## WHAT NEEDS TO BE DONE
Here is a block of entries. Write out its lines exactly, from the first through the one containing "abbrev XReg := Fin 32".

#####

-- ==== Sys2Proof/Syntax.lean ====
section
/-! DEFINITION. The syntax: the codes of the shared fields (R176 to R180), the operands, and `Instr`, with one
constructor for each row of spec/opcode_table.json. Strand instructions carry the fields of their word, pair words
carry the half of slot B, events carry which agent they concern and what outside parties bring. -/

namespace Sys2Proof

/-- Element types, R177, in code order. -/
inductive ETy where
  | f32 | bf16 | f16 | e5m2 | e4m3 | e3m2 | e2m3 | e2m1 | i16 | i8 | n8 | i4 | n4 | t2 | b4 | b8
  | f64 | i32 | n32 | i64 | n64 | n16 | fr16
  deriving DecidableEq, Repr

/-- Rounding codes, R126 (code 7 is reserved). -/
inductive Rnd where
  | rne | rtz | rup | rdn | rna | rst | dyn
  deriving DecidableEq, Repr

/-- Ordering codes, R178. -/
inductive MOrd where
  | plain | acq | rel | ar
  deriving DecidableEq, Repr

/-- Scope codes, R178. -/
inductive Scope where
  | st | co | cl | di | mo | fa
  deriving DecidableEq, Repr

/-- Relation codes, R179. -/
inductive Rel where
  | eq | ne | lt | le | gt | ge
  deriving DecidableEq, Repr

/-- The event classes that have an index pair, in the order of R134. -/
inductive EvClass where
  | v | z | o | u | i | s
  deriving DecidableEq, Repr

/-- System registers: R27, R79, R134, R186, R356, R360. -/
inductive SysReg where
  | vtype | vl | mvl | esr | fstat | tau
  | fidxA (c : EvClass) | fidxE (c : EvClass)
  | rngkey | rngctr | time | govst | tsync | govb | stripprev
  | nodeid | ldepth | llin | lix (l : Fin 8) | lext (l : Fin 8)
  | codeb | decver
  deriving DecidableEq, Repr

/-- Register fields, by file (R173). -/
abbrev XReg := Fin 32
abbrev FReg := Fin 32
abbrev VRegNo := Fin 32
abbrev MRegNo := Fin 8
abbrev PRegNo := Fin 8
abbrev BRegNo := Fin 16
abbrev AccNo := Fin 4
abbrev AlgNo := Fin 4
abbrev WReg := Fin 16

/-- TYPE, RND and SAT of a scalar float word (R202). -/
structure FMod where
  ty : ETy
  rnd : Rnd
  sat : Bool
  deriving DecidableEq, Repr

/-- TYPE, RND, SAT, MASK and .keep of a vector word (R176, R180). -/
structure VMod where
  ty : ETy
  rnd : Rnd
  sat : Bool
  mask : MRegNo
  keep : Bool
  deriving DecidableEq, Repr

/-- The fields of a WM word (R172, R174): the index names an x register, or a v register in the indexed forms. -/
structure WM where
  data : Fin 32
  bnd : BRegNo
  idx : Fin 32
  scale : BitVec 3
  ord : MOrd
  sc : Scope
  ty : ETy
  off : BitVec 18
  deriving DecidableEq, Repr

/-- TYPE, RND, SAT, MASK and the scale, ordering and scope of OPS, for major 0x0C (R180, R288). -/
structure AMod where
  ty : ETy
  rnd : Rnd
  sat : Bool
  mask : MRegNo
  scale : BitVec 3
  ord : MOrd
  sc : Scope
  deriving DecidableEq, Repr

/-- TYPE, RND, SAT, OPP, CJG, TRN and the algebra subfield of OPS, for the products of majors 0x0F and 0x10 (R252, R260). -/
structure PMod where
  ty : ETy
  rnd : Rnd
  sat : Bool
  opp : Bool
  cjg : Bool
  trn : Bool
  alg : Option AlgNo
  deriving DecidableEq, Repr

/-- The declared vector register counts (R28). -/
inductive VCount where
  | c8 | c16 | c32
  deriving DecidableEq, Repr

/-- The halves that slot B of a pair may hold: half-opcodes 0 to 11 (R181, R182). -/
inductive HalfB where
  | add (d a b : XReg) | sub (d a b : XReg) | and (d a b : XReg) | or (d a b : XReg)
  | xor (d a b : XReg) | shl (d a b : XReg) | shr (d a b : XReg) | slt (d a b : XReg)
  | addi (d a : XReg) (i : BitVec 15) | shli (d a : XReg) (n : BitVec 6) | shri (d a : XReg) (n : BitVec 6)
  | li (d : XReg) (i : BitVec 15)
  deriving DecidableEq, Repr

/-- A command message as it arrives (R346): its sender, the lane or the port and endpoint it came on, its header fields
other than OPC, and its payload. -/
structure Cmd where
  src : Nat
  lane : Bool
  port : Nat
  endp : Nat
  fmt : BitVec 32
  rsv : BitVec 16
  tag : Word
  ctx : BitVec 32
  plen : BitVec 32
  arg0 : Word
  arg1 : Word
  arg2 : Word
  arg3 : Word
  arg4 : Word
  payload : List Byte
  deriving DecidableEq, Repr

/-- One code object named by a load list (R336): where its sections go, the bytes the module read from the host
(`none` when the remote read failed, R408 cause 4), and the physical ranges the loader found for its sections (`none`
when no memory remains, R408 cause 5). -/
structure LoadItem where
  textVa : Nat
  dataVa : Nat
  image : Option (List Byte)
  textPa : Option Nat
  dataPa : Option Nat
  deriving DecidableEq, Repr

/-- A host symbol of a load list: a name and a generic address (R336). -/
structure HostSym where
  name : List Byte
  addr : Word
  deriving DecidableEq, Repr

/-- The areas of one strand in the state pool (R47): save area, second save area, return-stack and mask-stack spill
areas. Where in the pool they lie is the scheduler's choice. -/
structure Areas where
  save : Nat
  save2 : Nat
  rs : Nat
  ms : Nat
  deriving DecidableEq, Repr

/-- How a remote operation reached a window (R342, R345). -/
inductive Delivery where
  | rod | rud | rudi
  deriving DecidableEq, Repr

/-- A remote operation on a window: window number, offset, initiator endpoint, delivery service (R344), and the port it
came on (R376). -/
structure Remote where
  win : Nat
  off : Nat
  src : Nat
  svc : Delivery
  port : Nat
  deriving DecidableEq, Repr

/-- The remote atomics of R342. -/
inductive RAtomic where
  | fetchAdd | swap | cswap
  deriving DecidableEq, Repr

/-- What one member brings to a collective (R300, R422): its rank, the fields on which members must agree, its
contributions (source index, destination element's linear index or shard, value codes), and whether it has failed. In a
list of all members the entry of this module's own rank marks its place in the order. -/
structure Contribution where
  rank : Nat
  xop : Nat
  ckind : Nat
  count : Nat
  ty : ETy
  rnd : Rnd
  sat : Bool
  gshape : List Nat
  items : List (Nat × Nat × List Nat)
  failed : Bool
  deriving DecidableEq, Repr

#####

## RESPONSE TO THE EXERCISE
-- ==== Sys2Proof/Syntax.lean ====
section
/-! DEFINITION. The syntax: the codes of the shared fields (R176 to R180), the operands, and `Instr`, with one
constructor for each row of spec/opcode_table.json. Strand instructions carry the fields of their word, pair words
carry the half of slot B, events carry which agent they concern and what outside parties bring. -/

namespace Sys2Proof

/-- Element types, R177, in code order. -/
inductive ETy where
  | f32 | bf16 | f16 | e5m2 | e4m3 | e3m2 | e2m3 | e2m1 | i16 | i8 | n8 | i4 | n4 | t2 | b4 | b8
  | f64 | i32 | n32 | i64 | n64 | n16 | fr16
  deriving DecidableEq, Repr

/-- Rounding codes, R126 (code 7 is reserved). -/
inductive Rnd where
  | rne | rtz | rup | rdn | rna | rst | dyn
  deriving DecidableEq, Repr

/-- Ordering codes, R178. -/
inductive MOrd where
  | plain | acq | rel | ar
  deriving DecidableEq, Repr

/-- Scope codes, R178. -/
inductive Scope where
  | st | co | cl | di | mo | fa
  deriving DecidableEq, Repr

/-- Relation codes, R179. -/
inductive Rel where
  | eq | ne | lt | le | gt | ge
  deriving DecidableEq, Repr

/-- The event classes that have an index pair, in the order of R134. -/
inductive EvClass where
  | v | z | o | u | i | s
  deriving DecidableEq, Repr

/-- System registers: R27, R79, R134, R186, R356, R360. -/
inductive SysReg where
  | vtype | vl | mvl | esr | fstat | tau
  | fidxA (c : EvClass) | fidxE (c : EvClass)
  | rngkey | rngctr | time | govst | tsync | govb | stripprev
  | nodeid | ldepth | llin | lix (l : Fin 8) | lext (l : Fin 8)
  | codeb | decver
  deriving DecidableEq, Repr

/-- Register fields, by file (R173). -/
abbrev XReg := Fin 32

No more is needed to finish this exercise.